_Extracted material_
####################

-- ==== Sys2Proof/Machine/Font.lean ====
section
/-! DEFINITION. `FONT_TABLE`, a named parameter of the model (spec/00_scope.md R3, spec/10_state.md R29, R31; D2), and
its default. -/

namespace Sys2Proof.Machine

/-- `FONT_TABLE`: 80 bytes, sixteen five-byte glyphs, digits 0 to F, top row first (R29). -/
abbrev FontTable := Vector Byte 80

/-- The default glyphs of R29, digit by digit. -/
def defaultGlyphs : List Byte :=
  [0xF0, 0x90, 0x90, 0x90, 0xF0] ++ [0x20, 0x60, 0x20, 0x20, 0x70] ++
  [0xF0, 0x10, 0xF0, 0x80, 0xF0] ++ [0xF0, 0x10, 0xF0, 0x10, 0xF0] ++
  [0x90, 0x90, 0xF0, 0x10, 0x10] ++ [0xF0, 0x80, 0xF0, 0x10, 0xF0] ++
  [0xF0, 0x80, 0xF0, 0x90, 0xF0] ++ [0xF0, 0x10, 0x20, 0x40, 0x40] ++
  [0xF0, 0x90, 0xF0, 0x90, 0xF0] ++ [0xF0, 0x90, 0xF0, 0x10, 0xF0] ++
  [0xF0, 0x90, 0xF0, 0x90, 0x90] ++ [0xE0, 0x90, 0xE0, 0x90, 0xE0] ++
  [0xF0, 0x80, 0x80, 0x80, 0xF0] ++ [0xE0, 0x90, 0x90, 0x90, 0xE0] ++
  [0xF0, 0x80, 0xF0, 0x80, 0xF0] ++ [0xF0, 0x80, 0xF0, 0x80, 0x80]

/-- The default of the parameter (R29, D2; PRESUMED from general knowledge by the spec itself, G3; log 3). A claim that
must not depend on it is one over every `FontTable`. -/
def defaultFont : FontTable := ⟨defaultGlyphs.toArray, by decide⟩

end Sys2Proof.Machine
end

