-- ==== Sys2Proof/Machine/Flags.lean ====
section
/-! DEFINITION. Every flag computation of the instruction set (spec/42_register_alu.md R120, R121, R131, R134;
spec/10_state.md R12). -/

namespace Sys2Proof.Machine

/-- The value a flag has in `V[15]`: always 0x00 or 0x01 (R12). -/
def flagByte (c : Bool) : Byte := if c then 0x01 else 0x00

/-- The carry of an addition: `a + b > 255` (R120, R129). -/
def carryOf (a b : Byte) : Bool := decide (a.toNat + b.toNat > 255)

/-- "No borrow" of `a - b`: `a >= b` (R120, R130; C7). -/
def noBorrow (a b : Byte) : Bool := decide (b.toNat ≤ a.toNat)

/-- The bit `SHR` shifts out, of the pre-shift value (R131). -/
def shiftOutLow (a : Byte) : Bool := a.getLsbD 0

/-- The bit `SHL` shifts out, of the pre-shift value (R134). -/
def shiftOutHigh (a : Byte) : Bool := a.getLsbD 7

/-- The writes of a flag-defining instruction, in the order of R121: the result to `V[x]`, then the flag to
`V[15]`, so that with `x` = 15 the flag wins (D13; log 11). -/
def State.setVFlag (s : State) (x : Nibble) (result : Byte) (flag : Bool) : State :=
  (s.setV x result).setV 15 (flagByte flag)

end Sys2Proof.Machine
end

####################

_Exercise objective_
Each line above that has the word "result" should be copied.

_Solution_
/-- The writes of a flag-defining instruction, in the order of R121: the result to `V[x]`, then the flag to
def State.setVFlag (s : State) (x : Nibble) (result : Byte) (flag : Bool) : State :=
  (s.setV x result).setV 15 (flagByte flag)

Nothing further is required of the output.